-- ==== Sys2Proof/Laws/Trap.lean ====
section
/-! SUPPORT. What taking a trap and returning from one can do, said once (R372, R375, R395), and what retirement can do (R19, R21,
R391). -/

namespace Sys2Proof.Machine

/-- Issued instructions have completed (R372): nothing is outstanding or due, and of the core and its context only what `Settles`
names may differ. -/
structure Settles (s t : State) : Prop where
  ctx : t.ctx = { s.ctx with
    regs := t.ctx.regs, fmode := t.ctx.fmode, streams := t.ctx.streams
    tiles := { s.ctx.tiles with norm := t.ctx.tiles.norm }
    sys := { s.ctx.sys with wdog := t.ctx.sys.wdog, stalls := t.ctx.sys.stalls } }
  core : t.core = { s.core with
    cyc := t.core.cyc, frac := t.core.frac
    gq := [], wait := t.core.wait, trn := t.core.trn, red := t.core.red, pend := [], locked := t.core.locked
    chain := t.core.chain }
  power : t.pkg.power = s.pkg.power
  wf : s.memoriesWf = true → t.memoriesWf = true

/-- What happens behind a core that has settled leaves it settled. -/
theorem Settles.behind {s t u : State} (h : Settles s t) (g : Behind t u) : Settles s u where
  ctx := by rw [g.ctx, h.ctx]
  core := by
    have h₁ := g.gq (by rw [h.core])
    have h₂ := g.pend (by rw [h.core])
    rw [g.core, h.core, h₁, h₂]
  power := g.power.trans h.power
  wf := g.wf ∘ h.wf

theorem Settles.of {s t : State} (g : Behind s t) (h₁ : t.core.gq = []) (h₂ : t.core.pend = []) : Settles s t where
  ctx := g.ctx
  core := by rw [g.core, h₁, h₂]
  power := g.power
  wf := g.wf

theorem Settles.leaveChain {s t : State} (h : Settles s t) : Settles s t.leaveChain := by
  unfold State.leaveChain
  split
  · refine Settles.behind (t := { t with core := { t.core with chain := none } }) ⟨h.ctx, ?_, h.power, h.wf⟩ (behind_trace ..)
    show ({ t.core with chain := none } : Core) = _
    rw [h.core]
  · exact h

/-- Steps 1 to 3 of R372 settle the core. -/
theorem settles_settle (s : State) : Settles s s.settle.1 := by
  have h₁ : Behind s s.landAll.drain.1 := (behind_landAll s).trans (behind_drain _)
  have h₂ : s.landAll.drain.1.core.pend = [] := (behind_drain s.landAll).pend (landAll_pend s)
  have h₃ := (Settles.of h₁ (drain_gq _) h₂).behind (behind_flushStreams _)
  rw [State.settle]; dsimp only
  exact h₃.leaveChain

theorem Settles.withdraw {s t : State} (h : Settles s t) : Settles s t.withdraw := by
  have h₀ : Settles s { t with core := { t.core with wait := none } } :=
    ⟨h.ctx, by show ({ t.core with wait := none } : Core) = _; rw [h.core], h.power, h.wf⟩
  unfold State.withdraw
  split
  · exact h
  · split <;> exact ⟨h₀.ctx, h₀.core, h₀.power, h₀.wf⟩

section
variable {s t : State} (h : Settles s t)
include h
theorem Settles.k : t.core.k = s.core.k := by rw [h.core]
theorem Settles.saved : t.core.saved = s.core.saved := by rw [h.core]
theorem Settles.control : t.core.control = s.core.control := by rw [h.core]
theorem Settles.idx : t.core.idx = s.core.idx := by rw [h.core]
theorem Settles.die : t.core.die = s.core.die := by rw [h.core]
theorem Settles.pcore : t.core.pcore = s.core.pcore := by rw [h.core]
theorem Settles.run : t.core.run = s.core.run := by rw [h.core]
theorem Settles.handler : t.core.handler = s.core.handler := by rw [h.core]
theorem Settles.gq : t.core.gq = [] := by rw [h.core]
theorem Settles.pend : t.core.pend = [] := by rw [h.core]
theorem Settles.trap : t.ctx.trap = s.ctx.trap := by rw [h.ctx]
theorem Settles.pc : t.ctx.pc = s.ctx.pc := by rw [h.ctx]
theorem Settles.retired : t.ctx.retired = s.ctx.retired := by rw [h.ctx]
theorem Settles.sys : t.ctx.sys = { s.ctx.sys with wdog := t.ctx.sys.wdog, stalls := t.ctx.sys.stalls } := by rw [h.ctx]
end

/-- The state that step 4 of R372 has reached: everything is settled, and what the core waited for is withdrawn. -/
theorem settles_entry (s : State) : Settles s s.settle.1.withdraw := (settles_settle s).withdraw

theorem behind_recordTrap (c : Word) (s : State) : Behind s (s.recordTrap c) := by
  unfold State.recordTrap
  split
  · exact behind_sherd ..
  · exact .refl s

/-- A trap that is taken: what was settled is saved, and the core goes on at the handler. -/
theorem enterTrap_takes {s : State} {c val pc : Word} (hd : (s.core.k && !s.core.saved) = false) :
    ∃ w, Settles s w ∧ s.enterTrap c val pc =
      ((w.recordTrap (if s.settle.2.isSome then 0x11 else c)).saveTrap (if s.settle.2.isSome then 0x11 else c)
        (s.settle.2.getD val) pc).toHandler (if s.settle.2.isSome then 0x11 else c) := by
  have h := settles_entry s
  refine ⟨_, h, ?_⟩
  rw [State.enterTrap]
  refine if_neg ?_
  rw [h.k, h.saved, hd]
  simp

/-- A double trap freezes a compute core where it is (R375). -/
theorem enterTrap_double {s : State} {c val pc : Word} (hk : s.core.k = true) (hs : s.core.saved = false)
    (hc : s.core.control = false) : ∃ w, Settles s w ∧ s.enterTrap c val pc = (w.sherd 2 pc).freeze := by
  have h := settles_entry s
  refine ⟨_, h, ?_⟩
  rw [State.enterTrap]
  refine (if_pos ?_).trans ?_
  · rw [h.k, h.saved, hk, hs]; rfl
  · rw [State.doubleTrap, if_neg (by rw [h.control, hc]; simp)]

/-- The record of an uncorrectable error (R406) leaves what `Behind` leaves. -/
theorem behind_recordError (t : Trap) (s : State) : Behind s (s.recordError t) := by
  unfold State.recordError State.reportTrap
  split
  · exact behind_sherd ..
  · split
    · exact behind_uncorrectable ..
    · exact .refl s

/-- A trap that an instruction raises (R372): its error recorded, and a fault noted in the transaction, entry saves its cause, its value
and the pc; one held for a home and one in the kernel's own local store go elsewhere (R14, R399). -/
theorem trap_takes {s : State} {t : Trap} (hh : t.1 ≠ heldCause) (hk : inKernelStore t = false) :
    ∃ u : State, u.core = (s.recordError t).core ∧ u.ctx.pc = (s.recordError t).ctx.pc ∧
      s.trap t = u.enterTrap (BitVec.ofNat 64 (t.1 % 0x1000)) t.2 (s.recordError t).ctx.pc := by
  unfold State.trap
  rw [if_neg hh, hk]
  simp only [Bool.false_eq_true, if_false]
  generalize s.recordError t = v
  by_cases h : t.1 = 0x0A
  · exact ⟨{ v with ctx := { v.ctx with tx := { v.ctx.tx with flt := true } } }, rfl, rfl, by rw [if_pos h]⟩
  · exact ⟨v, rfl, rfl, by rw [if_neg h]⟩

/-! ### Retirement -/

theorem behind_countBlock (s : State) : Behind s s.countBlock := by
  unfold State.countBlock
  dsimp only
  split
  · exact behind_storeWrite ..
  · exact .refl s

theorem behind_blockEntry (s : State) : Behind s s.blockEntry := (behind_countBlock s).trans (behind_trace ..)

/-- Counting an instruction: RETIRED rises by one, and the rest happens behind the core. -/
theorem countRetired_counts (f : Fields) (s : State) :
    Behind { s with ctx := { s.ctx with retired := s.ctx.retired + 1 } } (s.countRetired f) := by
  unfold State.countRetired
  dsimp only
  split
  · exact behind_blockEntry _
  · exact .refl _

theorem countBlock_leaves (s : State) : s.countBlock.core = s.core ∧ s.countBlock.ctx = s.ctx ∧
    s.countBlock.cl = { s.cl with stores := s.countBlock.cl.stores, bad := s.countBlock.cl.bad } := by
  unfold State.countBlock
  dsimp only
  split <;> exact ⟨rfl, rfl, rfl⟩

theorem uncorrectable_leaves (pa : Nat) (s : State) :
    (s.uncorrectable pa).core = s.core ∧ (s.uncorrectable pa).ctx = s.ctx ∧ (s.uncorrectable pa).cl = s.cl := ⟨rfl, rfl, rfl⟩

/-- A store at a home leaves the core, its context and the cluster. -/
theorem homeStore_leaves (pa n x : Nat) (s : State) :
    (s.homeStore pa n x).core = s.core ∧ (s.homeStore pa n x).ctx = s.ctx ∧ (s.homeStore pa n x).cl = s.cl := by
  unfold State.homeStore
  split
  · exact ⟨rfl, rfl, rfl⟩
  · extract_lets whole lost mem pkg t
    split
    · exact uncorrectable_leaves pa t
    · exact ⟨rfl, rfl, rfl⟩

/-- A store that leaves no granule poisoned has stored its bytes (R207). -/
theorem homeStore_mem {pa n x : Nat} {s : State} (h : (s.homeStore pa n x).pkg.poison = []) :
    (s.homeStore pa n x).pkg.mem = s.pkg.mem.store pa n x := by
  unfold State.homeStore at h ⊢
  split at h
  · next hp => rw [if_pos hp]
  · next hp =>
    rw [if_neg hp]
    dsimp only at h ⊢
    have hw : ∀ g ∈ s.pkg.poison, (decide (pa ≤ g) && decide (g + granule g ≤ pa + n)) = true := by
      have e : (s.pkg.poison.filter fun g => !(decide (pa ≤ g) && decide (g + granule g ≤ pa + n))) = [] := by
        split at h <;> exact h
      intro g hg
      simpa using List.filter_eq_nil_iff.1 e g hg
    have hl : ∀ a, (s.pkg.poison.any fun g => decide (g ≤ a) && decide (a < g + granule g) &&
        !(decide (pa ≤ g) && decide (g + granule g ≤ pa + n))) = false := fun a => by
      rw [List.any_eq_false]
      intro g hg
      rw [hw g hg]
      simp
    simp only [hl, Bool.false_eq_true, if_false]
    split <;> exact Memory.writes_store ..
/-- The trace leaves the context and the cluster, and of the core all but the count of its records. -/
theorem trace_leaves (k : Nat) (v : Word) (s : State) :
    (s.trace k v).ctx = s.ctx ∧ (s.trace k v).cl = s.cl ∧ (s.trace k v).core = { s.core with trn := (s.trace k v).core.trn } := by
  unfold State.trace
  extract_lets t cap pa w1 u
  split
  · have h₁ := homeStore_leaves pa 8 (s.pkg.cycle % 2 ^ 64) s
    have h₂ := homeStore_leaves (pa + 8) 8 w1.toNat (s.homeStore pa 8 (s.pkg.cycle % 2 ^ 64))
    refine ⟨h₂.2.1.trans h₁.2.1, h₂.2.2.trans h₁.2.2, ?_⟩
    show ({ u.core with trn := u.core.trn + 1 } : Core) = { s.core with trn := u.core.trn + 1 }
    rw [show u.core = s.core from h₂.1.trans h₁.1]
  · exact ⟨rfl, rfl, rfl⟩

/-- What a B mark can change outside memory is nothing but the count of trace records and the errors that its counter clears. -/
theorem blockEntry_leaves (s : State) : s.blockEntry.ctx = s.ctx ∧ s.blockEntry.core = { s.core with trn := s.blockEntry.core.trn } ∧
    s.blockEntry.cl = { s.cl with stores := s.blockEntry.cl.stores, bad := s.blockEntry.cl.bad } := by
  have h := trace_leaves 1 s.ctx.retired s.countBlock
  have e := countBlock_leaves s
  unfold State.blockEntry
  rw [h.1, h.2.1]
  refine ⟨e.2.1, ?_, e.2.2⟩
  rw [h.2.2, e.1]

/-- Counting an instruction leaves what `blockEntry_leaves` names. -/
theorem countRetired_leaves (f : Fields) (s : State) :
    (s.countRetired f).ctx = { s.ctx with retired := s.ctx.retired + 1 } ∧
      (s.countRetired f).core = { s.core with trn := (s.countRetired f).core.trn } ∧
      (s.countRetired f).cl = { s.cl with stores := (s.countRetired f).cl.stores, bad := (s.countRetired f).cl.bad } := by
  unfold State.countRetired
  dsimp only
  split
  · exact blockEntry_leaves _
  · exact ⟨rfl, rfl, rfl⟩

/-- The state whose cycles pass when an instruction retires. -/
def State.retiring (f : Fields) (pc : Word) (flow : Flow) (s : State) : State :=
  { s.countRetired f with
    ctx := { (s.countRetired f).ctx with
      rep := ((s.countRetired f).continueAt flow pc).1, pc := ((s.countRetired f).continueAt flow pc).2 }
    core := (s.countRetired f).core.retired f.y }

/-- Retirement counts the instruction, goes on, and lets its cycles pass. -/
theorem timed_retire (f : Fields) (pc : Word) (flow : Flow) (s : State) :
    Timed (s.retiring f pc flow) (s.retire f pc flow) := timed_advance ..

/-- What retirement leaves of the context. -/
theorem retire_ctx (f : Fields) (pc : Word) (flow : Flow) (s : State) :
    (s.retire f pc flow).ctx = { s.ctx with
      regs := (s.retire f pc flow).ctx.regs, fmode := (s.retire f pc flow).ctx.fmode, retired := s.ctx.retired + 1
      rep := (s.continueAt flow pc).1, pc := (s.continueAt flow pc).2
      sys := { s.ctx.sys with
        wdog := (s.retire f pc flow).ctx.sys.wdog, stalls := (s.retire f pc flow).ctx.sys.stalls } } := by
  have h := (timed_retire f pc flow s).ctx
  have e := (countRetired_leaves f s).1
  have c : (s.countRetired f).continueAt flow pc = s.continueAt flow pc := by simp [State.continueAt, e]
  rw [h]
  simp only [State.retiring, e, c]

/-- What retirement leaves of the core. -/
theorem retire_core (f : Fields) (pc : Word) (flow : Flow) (s : State) :
    (s.retire f pc flow).core = { s.core.retired f.y with
      trn := (s.retire f pc flow).core.trn, cyc := (s.retire f pc flow).core.cyc, frac := (s.retire f pc flow).core.frac
      pend := (s.retire f pc flow).core.pend, locked := (s.retire f pc flow).core.locked } := by
  have h := (timed_retire f pc flow s).core
  have e := (countRetired_leaves f s).2.1
  generalize (s.retire f pc flow).core = c at h ⊢
  have ht : c.trn = (s.countRetired f).core.trn := by rw [h]; rfl
  rw [ht]
  refine h.trans ?_
  show ({ (s.countRetired f).core.retired f.y with
    cyc := c.cyc, frac := c.frac, pend := c.pend, locked := c.locked } : Core) = _
  generalize (s.countRetired f).core = d at e ⊢
  rw [e]
  rfl

end Sys2Proof.Machine
end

------------------------------------------------

- Task prompt: The lines from the beginning of the records through the line containing "it settled. -/" should be reproduced exactly. Include nothing else.

- Reply to the task:
-- ==== Sys2Proof/Laws/Trap.lean ====
section
/-! SUPPORT. What taking a trap and returning from one can do, said once (R372, R375, R395), and what retirement can do (R19, R21,
R391). -/

namespace Sys2Proof.Machine

/-- Issued instructions have completed (R372): nothing is outstanding or due, and of the core and its context only what `Settles`
names may differ. -/
structure Settles (s t : State) : Prop where
  ctx : t.ctx = { s.ctx with
    regs := t.ctx.regs, fmode := t.ctx.fmode, streams := t.ctx.streams
    tiles := { s.ctx.tiles with norm := t.ctx.tiles.norm }
    sys := { s.ctx.sys with wdog := t.ctx.sys.wdog, stalls := t.ctx.sys.stalls } }
  core : t.core = { s.core with
    cyc := t.core.cyc, frac := t.core.frac
    gq := [], wait := t.core.wait, trn := t.core.trn, red := t.core.red, pend := [], locked := t.core.locked
    chain := t.core.chain }
  power : t.pkg.power = s.pkg.power
  wf : s.memoriesWf = true → t.memoriesWf = true

/-- What happens behind a core that has settled leaves it settled. -/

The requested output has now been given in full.